As you know i recently bought a 06 black on black goat. Now im looking to get the SAP grill cause i love how it looks with the black. Wheres the cheapest place to buy? im sure its not cheap from GM. i was thinking fredbeans.com? anyone know anyone else cheaper? Also how long does it take to install?


----------



## ridgegoat (Jun 11, 2006)

Fred Beans seems to be a good place.

Good thread on the install:

http://www.ls1gto.com/forums/showthread.php?t=11850&highlight=grill+install


----------



## b_a_betterperson (Feb 16, 2005)

Fred Beans is good. Dublin GMC Buick Pontiac is something like a buck more. Depending on where you live, you could save a couple of bucks on shipping.

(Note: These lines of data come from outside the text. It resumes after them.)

/-! setPrgWindow -/
@[simp] theorem setPrgWindow_a (i : Nat) (b : Int) (s : State) : (setPrgWindow i b s).a = s.a := rfl
@[simp] theorem setPrgWindow_x (i : Nat) (b : Int) (s : State) : (setPrgWindow i b s).x = s.x := rfl
@[simp] theorem setPrgWindow_y (i : Nat) (b : Int) (s : State) : (setPrgWindow i b s).y = s.y := rfl
@[simp] theorem setPrgWindow_sp (i : Nat) (b : Int) (s : State) : (setPrgWindow i b s).sp = s.sp := rfl
@[simp] theorem setPrgWindow_pc (i : Nat) (b : Int) (s : State) : (setPrgWindow i b s).pc = s.pc := rfl
@[simp] theorem setPrgWindow_p (i : Nat) (b : Int) (s : State) : (setPrgWindow i b s).p = s.p := rfl
@[simp] theorem setPrgWindow_cycles (i : Nat) (b : Int) (s : State) : (setPrgWindow i b s).cycles = s.cycles := rfl
@[simp] theorem setPrgWindow_stall (i : Nat) (b : Int) (s : State) : (setPrgWindow i b s).stall = s.stall := rfl
@[simp] theorem setPrgWindow_nmiPending (i : Nat) (b : Int) (s : State) : (setPrgWindow i b s).nmiPending = s.nmiPending := rfl
@[simp] theorem setPrgWindow_irq (i : Nat) (b : Int) (s : State) : (setPrgWindow i b s).irq = s.irq := rfl
@[simp] theorem setPrgWindow_fault (i : Nat) (b : Int) (s : State) : (setPrgWindow i b s).fault = s.fault := rfl
@[simp] theorem setPrgWindow_ram (i : Nat) (b : Int) (s : State) : (setPrgWindow i b s).ram = s.ram := rfl
@[simp] theorem setPrgWindow_prgRam (i : Nat) (b : Int) (s : State) : (setPrgWindow i b s).prgRam = s.prgRam := rfl
@[simp] theorem setPrgWindow_prgRom (i : Nat) (b : Int) (s : State) : (setPrgWindow i b s).prgRom = s.prgRom := rfl
@[simp] theorem setPrgWindow_chr (i : Nat) (b : Int) (s : State) : (setPrgWindow i b s).chr = s.chr := rfl
@[simp] theorem setPrgWindow_oam (i : Nat) (b : Int) (s : State) : (setPrgWindow i b s).oam = s.oam := rfl
@[simp] theorem setPrgWindow_palette (i : Nat) (b : Int) (s : State) : (setPrgWindow i b s).palette = s.palette := rfl
@[simp] theorem setPrgWindow_vram (i : Nat) (b : Int) (s : State) : (setPrgWindow i b s).vram = s.vram := rfl
@[simp] theorem setPrgWindow_ppu (i : Nat) (b : Int) (s : State) : (setPrgWindow i b s).ppu = s.ppu := rfl
@[simp] theorem setPrgWindow_mirror (i : Nat) (b : Int) (s : State) : (setPrgWindow i b s).mirror = s.mirror := rfl
@[simp] theorem setPrgWindow_cart (i : Nat) (b : Int) (s : State) : (setPrgWindow i b s).cart = s.cart := rfl
@[simp] theorem setPrgWindow_pads (i : Nat) (b : Int) (s : State) : (setPrgWindow i b s).pads = s.pads := rfl
@[simp] theorem setPrgWindow_cfg (i : Nat) (b : Int) (s : State) : (setPrgWindow i b s).cfg = s.cfg := rfl

/-! setChrWindow -/
@[simp] theorem setChrWindow_a (i : Nat) (b : Int) (s : State) : (setChrWindow i b s).a = s.a := rfl
@[simp] theorem setChrWindow_x (i : Nat) (b : Int) (s : State) : (setChrWindow i b s).x = s.x := rfl
@[simp] theorem setChrWindow_y (i : Nat) (b : Int) (s : State) : (setChrWindow i b s).y = s.y := rfl
@[simp] theorem setChrWindow_sp (i : Nat) (b : Int) (s : State) : (setChrWindow i b s).sp = s.sp := rfl
@[simp] theorem setChrWindow_pc (i : Nat) (b : Int) (s : State) : (setChrWindow i b s).pc = s.pc := rfl
@[simp] theorem setChrWindow_p (i : Nat) (b : Int) (s : State) : (setChrWindow i b s).p = s.p := rfl
@[simp] theorem setChrWindow_cycles (i : Nat) (b : Int) (s : State) : (setChrWindow i b s).cycles = s.cycles := rfl
@[simp] theorem setChrWindow_stall (i : Nat) (b : Int) (s : State) : (setChrWindow i b s).stall = s.stall := rfl
@[simp] theorem setChrWindow_nmiPending (i : Nat) (b : Int) (s : State) : (setChrWindow i b s).nmiPending = s.nmiPending := rfl
@[simp] theorem setChrWindow_irq (i : Nat) (b : Int) (s : State) : (setChrWindow i b s).irq = s.irq := rfl
@[simp] theorem setChrWindow_fault (i : Nat) (b : Int) (s : State) : (setChrWindow i b s).fault = s.fault := rfl
@[simp] theorem setChrWindow_ram (i : Nat) (b : Int) (s : State) : (setChrWindow i b s).ram = s.ram := rfl
@[simp] theorem setChrWindow_prgRam (i : Nat) (b : Int) (s : State) : (setChrWindow i b s).prgRam = s.prgRam := rfl
@[simp] theorem setChrWindow_prgRom (i : Nat) (b : Int) (s : State) : (setChrWindow i b s).prgRom = s.prgRom := rfl
@[simp] theorem setChrWindow_chr (i : Nat) (b : Int) (s : State) : (setChrWindow i b s).chr = s.chr := rfl
@[simp] theorem setChrWindow_oam (i : Nat) (b : Int) (s : State) : (setChrWindow i b s).oam = s.oam := rfl
@[simp] theorem setChrWindow_palette (i : Nat) (b : Int) (s : State) : (setChrWindow i b s).palette = s.palette := rfl
@[simp] theorem setChrWindow_vram (i : Nat) (b : Int) (s : State) : (setChrWindow i b s).vram = s.vram := rfl
@[simp] theorem setChrWindow_ppu (i : Nat) (b : Int) (s : State) : (setChrWindow i b s).ppu = s.ppu := rfl
@[simp] theorem setChrWindow_mirror (i : Nat) (b : Int) (s : State) : (setChrWindow i b s).mirror = s.mirror := rfl
@[simp] theorem setChrWindow_cart (i : Nat) (b : Int) (s : State) : (setChrWindow i b s).cart = s.cart := rfl
@[simp] theorem setChrWindow_pads (i : Nat) (b : Int) (s : State) : (setChrWindow i b s).pads = s.pads := rfl
@[simp] theorem setChrWindow_cfg (i : Nat) (b : Int) (s : State) : (setChrWindow i b s).cfg = s.cfg := rfl

/-! setMirror -/
@[simp] theorem setMirror_a (m : MirrorMode) (s : State) : (setMirror m s).a = s.a := rfl
@[simp] theorem setMirror_x (m : MirrorMode) (s : State) : (setMirror m s).x = s.x := rfl
@[simp] theorem setMirror_y (m : MirrorMode) (s : State) : (setMirror m s).y = s.y := rfl
@[simp] theorem setMirror_sp (m : MirrorMode) (s : State) : (setMirror m s).sp = s.sp := rfl
@[simp] theorem setMirror_pc (m : MirrorMode) (s : State) : (setMirror m s).pc = s.pc := rfl
@[simp] theorem setMirror_p (m : MirrorMode) (s : State) : (setMirror m s).p = s.p := rfl
@[simp] theorem setMirror_cycles (m : MirrorMode) (s : State) : (setMirror m s).cycles = s.cycles := rfl
@[simp] theorem setMirror_stall (m : MirrorMode) (s : State) : (setMirror m s).stall = s.stall := rfl
@[simp] theorem setMirror_nmiPending (m : MirrorMode) (s : State) : (setMirror m s).nmiPending = s.nmiPending := rfl
@[simp] theorem setMirror_irq (m : MirrorMode) (s : State) : (setMirror m s).irq = s.irq := rfl
@[simp] theorem setMirror_fault (m : MirrorMode) (s : State) : (setMirror m s).fault = s.fault := rfl
@[simp] theorem setMirror_ram (m : MirrorMode) (s : State) : (setMirror m s).ram = s.ram := rfl
@[simp] theorem setMirror_prgRam (m : MirrorMode) (s : State) : (setMirror m s).prgRam = s.prgRam := rfl
@[simp] theorem setMirror_prgRom (m : MirrorMode) (s : State) : (setMirror m s).prgRom = s.prgRom := rfl
@[simp] theorem setMirror_chr (m : MirrorMode) (s : State) : (setMirror m s).chr = s.chr := rfl
@[simp] theorem setMirror_oam (m : MirrorMode) (s : State) : (setMirror m s).oam = s.oam := rfl
@[simp] theorem setMirror_palette (m : MirrorMode) (s : State) : (setMirror m s).palette = s.palette := rfl
@[simp] theorem setMirror_vram (m : MirrorMode) (s : State) : (setMirror m s).vram = s.vram := rfl
@[simp] theorem setMirror_ppu (m : MirrorMode) (s : State) : (setMirror m s).ppu = s.ppu := rfl
@[simp] theorem setMirror_map (m : MirrorMode) (s : State) : (setMirror m s).map = s.map := rfl
@[simp] theorem setMirror_mirror (m : MirrorMode) (s : State) : (setMirror m s).mirror = m := rfl
@[simp] theorem setMirror_cart (m : MirrorMode) (s : State) : (setMirror m s).cart = s.cart := rfl
@[simp] theorem setMirror_pads (m : MirrorMode) (s : State) : (setMirror m s).pads = s.pads := rfl
@[simp] theorem setMirror_cfg (m : MirrorMode) (s : State) : (setMirror m s).cfg = s.cfg := rfl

I put in a set of painted SAPs not too long ago. Here are a few things to keep in mind:

1. You really need to be careful removing the front bumper from the hooks underneath the headlights. Otherwise, you're going to break the hook bracket -- which will screw your bumper up if you can't repair it. No joke.

2. If you're getting the bezels painted, you're better off removing the grille from it instead of masking. Just sand the adhesive off the tabs and you're all set.

3. The razor blade like things that hold the SAP assembly to the front bumper really, really stink. The best way to put them on is to position them loosely in place with your fingers -- just push them down with a set of needle nose pliers.

Good luck. Overall, it's pretty straightforward. $200 for the grilles. $75 for paint. Around 45 minutes for the install.


----------



## Ozzhead (Jul 18, 2006)

auctally dublin is like 10mins away from where i live. Might have to go there to pick one up on friday.


----------